**YOUR INSTRUCTIONS:**
Copy exactly the lines of the material below that run from the one containing "new).mp (Option.some.inj hrise)" through the one containing "simp [Response.inRange, okResponse]". Copy no other lines.

○ ○ ○

theorem step_issue (s : State) (c : Command) : step (s.issue c) = runCommand c s :=
  rfl

/-- Settles O51: the answers of both states show the same. -/
theorem noHiddenState : Obligations.NoHiddenState := by
  intro c s s' t hblock hstep
  rw [step_issue] at hstep
  obtain ⟨r, hr⟩ := runCommand_adds_response hstep
  have hshown : observed (runCommand c s') = some (r, t.block) := by
    rw [← runCommand_observed_congr c hblock, hstep, observed_next hr]
  obtain ⟨t', l, hrun, hl, hblock'⟩ := next_of_observed hshown
  obtain ⟨r', hr'⟩ := runCommand_adds_response hrun
  obtain rfl : r = r' := (List.cons.inj (hl.symm.trans hr')).1
  exact ⟨t', r, hrun, hblock', hr, hr'⟩

/-! ### The ports of a response -/

/-- The response has the status and the ports of an ended `op`: exactly its result ports with OK, none with an
error (R63, R64). -/
def PortsOf (op : Op) (r : Response) : Prop :=
  (r.status = 0x0 ∧ r.produced = opResultPorts op) ∨
    ((r.status = 0x1 ∨ r.status = 0x2 ∨ r.status = 0x3 ∨ r.status = 0x4) ∧ r.produced = [])

theorem PortsOf.shaped {op : Op} {r : Response} (h : PortsOf op r) : r.shaped :=
  h.imp_left fun ⟨hstatus, hports⟩ => ⟨hstatus, op, hports⟩

theorem errorStatus_code (e : BlockError) :
    statusCode (errorStatus e) = 0x1 ∨ statusCode (errorStatus e) = 0x2 ∨
      statusCode (errorStatus e) = 0x3 ∨ statusCode (errorStatus e) = 0x4 := by
  cases e <;> decide

theorem errorResponse_portsOf (op : Op) (e : BlockError) : PortsOf op (errorResponse e) :=
  .inr ⟨errorStatus_code e, errorResponse_produced e⟩

/-- A receive operation has its ports when its response to good fields does. -/
theorem rxResponse_portsOf {op : Op} {ok : FrameFields → Response} {x : RxChecked} {r : Response}
    (hok : ∀ f, PortsOf op (ok f)) (h : rxResponse ok x = some r) : PortsOf op r := by
  cases x with
  | raised e => cases h; exact errorResponse_portsOf op e
  | fields f => cases h; exact hok f
  | missized => cases h

theorem response_portsOf {i : Instr} {s : State} {r : Response} (h : response i s = some r) :
    PortsOf i.op r := by
  cases i with
  | decode n l =>
    rw [response_decode] at h
    exact rxResponse_portsOf (fun _ => .inl ⟨rfl, rfl⟩) h
  | rxRender n l =>
    rw [response_rxRender] at h
    exact rxResponse_portsOf (fun _ => .inl ⟨rfl, rfl⟩) h
  | setUnit unit =>
    rw [response_setUnit] at h
    cases h
    split
    · exact .inl ⟨rfl, rfl⟩
    · exact errorResponse_portsOf _ _
  | _ => cases h; exact .inl ⟨rfl, rfl⟩

/-! ### The ranges of a response -/

/-- The whole part of a 16-bit value fits 12 bits (R136). -/
theorem wholePart_bounds (v : Half) :
    -2048 ≤ (wrap16 (wholePart (signed16 v))).toInt ∧ (wrap16 (wholePart (signed16 v))).toInt ≤ 2047 := by
  obtain ⟨hlow, hhigh⟩ := signed16_bounds v
  have hwhole : -2048 ≤ wholePart (signed16 v) ∧ wholePart (signed16 v) ≤ 2047 := by
    unfold wholePart
    rcases lt_or_ge (signed16 v) 0 with hneg | hnonneg
    · rw [tdiv_of_neg hneg]; omega
    · rw [tdiv_of_nonneg hnonneg]; omega
  rwa [wrap16_toInt_of_fits (by omega) (by omega)]

/-- A sixteenth of a degree is 625 ten-thousandths (R137). -/
theorem fracPart_eq (v : Int) : fracPart v = ((625 * (v.natAbs % 16) : Nat) : Int) := by
  have hrem : absInt (trem v 16) = ((v.natAbs % 16 : Nat) : Int) := by
    rw [trem_eq, absInt_eq, Int.natAbs_tmod]; rfl
  rw [fracPart, hrem, tdiv_of_nonneg (by positivity)]
  omega

theorem fracPart_port_toNat (v : Int) : (BitVec.ofInt 14 (fracPart v)).toNat = 625 * (v.natAbs % 16) := by
  rw [fracPart_eq, BitVec.ofInt_natCast, BitVec.toNat_ofNat]
  omega

theorem unitLetter_cases (u : Byte) : unitLetter u = 0x43 ∨ unitLetter u = 0x46 := by
  unfold unitLetter
  split
  · exact .inl rfl
  · exact .inr rfl

/-- The constant bytes of an encoded frame and its alarm byte (R120). -/
theorem encodeFrame_fixed_bytes (order : ByteOrder) (n u : Byte) (v : Half) (ty : Byte) (a : Bool) :
    (encodeFrame order n u v ty a)[0] = 0x55 ∧ (encodeFrame order n u v ty a)[1] = 0x01 ∧
      ((encodeFrame order n u v ty a)[7] = 0x00 ∨ (encodeFrame order n u v ty a)[7] = 0x01) := by
  have halarm : u8 a = 0x00 ∨ u8 a = 0x01 := by cases a <;> simp
  cases order with
  | le => rw [encodeFrame_le]; exact ⟨rfl, rfl, halarm⟩
  | be => rw [encodeFrame_be]; exact ⟨rfl, rfl, halarm⟩

/-- The three render results keep the ranges (R136 to R138). -/
theorem withSplit_inRange {r : Response} (hr : r.inRange) (u : Byte) (v : Half) : (withSplit u v r).inRange := by
  obtain ⟨_, _, _, hrest⟩ := hr
  refine ⟨?_, ?_, ?_, hrest⟩
  · rintro w ⟨⟩
    exact wholePart_bounds v
  · rintro f ⟨⟩
    exact ⟨_, Nat.le_of_lt_succ (Nat.mod_lt _ (by decide)), fracPart_port_toNat _⟩
  · rintro l ⟨⟩
    exact unitLetter_cases u

/-- The edges are consistent with the new state of the alarm (R111). -/
theorem withAlarm_inRange {r : Response} (hr : r.inRange) (old new : Bool) : (withAlarm old new r).inRange := by
  obtain ⟨hwhole, hfrac, hletter, hunit, hflag, _, _, hframe⟩ := hr
  refine ⟨hwhole, hfrac, hletter, hunit, hflag, fun hrise => ?_, fun hfall => ?_, hframe⟩
  · obtain ⟨rfl, rfl⟩ := (riseEdge_iff old new).mp (Option.some.inj hrise)
    exact ⟨rfl, rfl⟩
  · obtain ⟨rfl, rfl⟩ := (fallEdge_iff old new).mp (Option.some.inj hfall)
    exact ⟨rfl, rfl⟩

theorem errorResponse_inRange (e : BlockError) : (errorResponse e).inRange := by
  simp [Response.inRange, errorResponse]

/-- A response with no result yet has nothing out of range. -/
theorem okResponse_inRange : okResponse.inRange := by
  simp [Response.inRange, okResponse]

theorem fieldsResponse_inRange {f : FrameFields} (h : f.startFlag = 0x55) : (fieldsResponse f).inRange := by
  simp [Response.inRange, fieldsResponse, okResponse, h]

/-- The fields that pass the receive checks carry the start flag (R121). -/
theorem startFlag_of_checkRx {order : ByteOrder} {n : Half} {l : List Byte} {f : FrameFields}
    (h : checkRx order n l = .fields f) : f.startFlag = 0x55 := by
  rcases checkRx_cases order n l with ⟨_, e⟩ | ⟨_, _, e⟩ | ⟨_, _, _, _, e⟩ | ⟨b, _, _, hflag, e⟩
  · cases e.symm.trans h
  · cases e.symm.trans h
  · cases e.symm.trans h
  · cases e.symm.trans h
    exact hflag

/-- A receive operation is in range when its response to fields with the start flag is. -/
theorem rxResponse_inRange {ok : FrameFields → Response} {order : ByteOrder} {n : Half} {l : List Byte}
    {r : Response} (hok : ∀ f : FrameFields, f.startFlag = 0x55 → (ok f).inRange)
    (h : rxResponse ok (checkRx order n l) = some r) : r.inRange := by
  cases hx : checkRx order n l with
  | raised e => rw [hx] at h; cases h; exact errorResponse_inRange e
  | fields f => rw [hx] at h; cases h; exact hok f (startFlag_of_checkRx hx)
  | missized => rw [hx] at h; cases h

○ ○ ○

**RESPONSE TO THE EXERCISE:**
  · obtain ⟨rfl, rfl⟩ := (riseEdge_iff old new).mp (Option.some.inj hrise)
    exact ⟨rfl, rfl⟩
  · obtain ⟨rfl, rfl⟩ := (fallEdge_iff old new).mp (Option.some.inj hfall)
    exact ⟨rfl, rfl⟩

theorem errorResponse_inRange (e : BlockError) : (errorResponse e).inRange := by
  simp [Response.inRange, errorResponse]

/-- A response with no result yet has nothing out of range. -/
theorem okResponse_inRange : okResponse.inRange := by
  simp [Response.inRange, okResponse]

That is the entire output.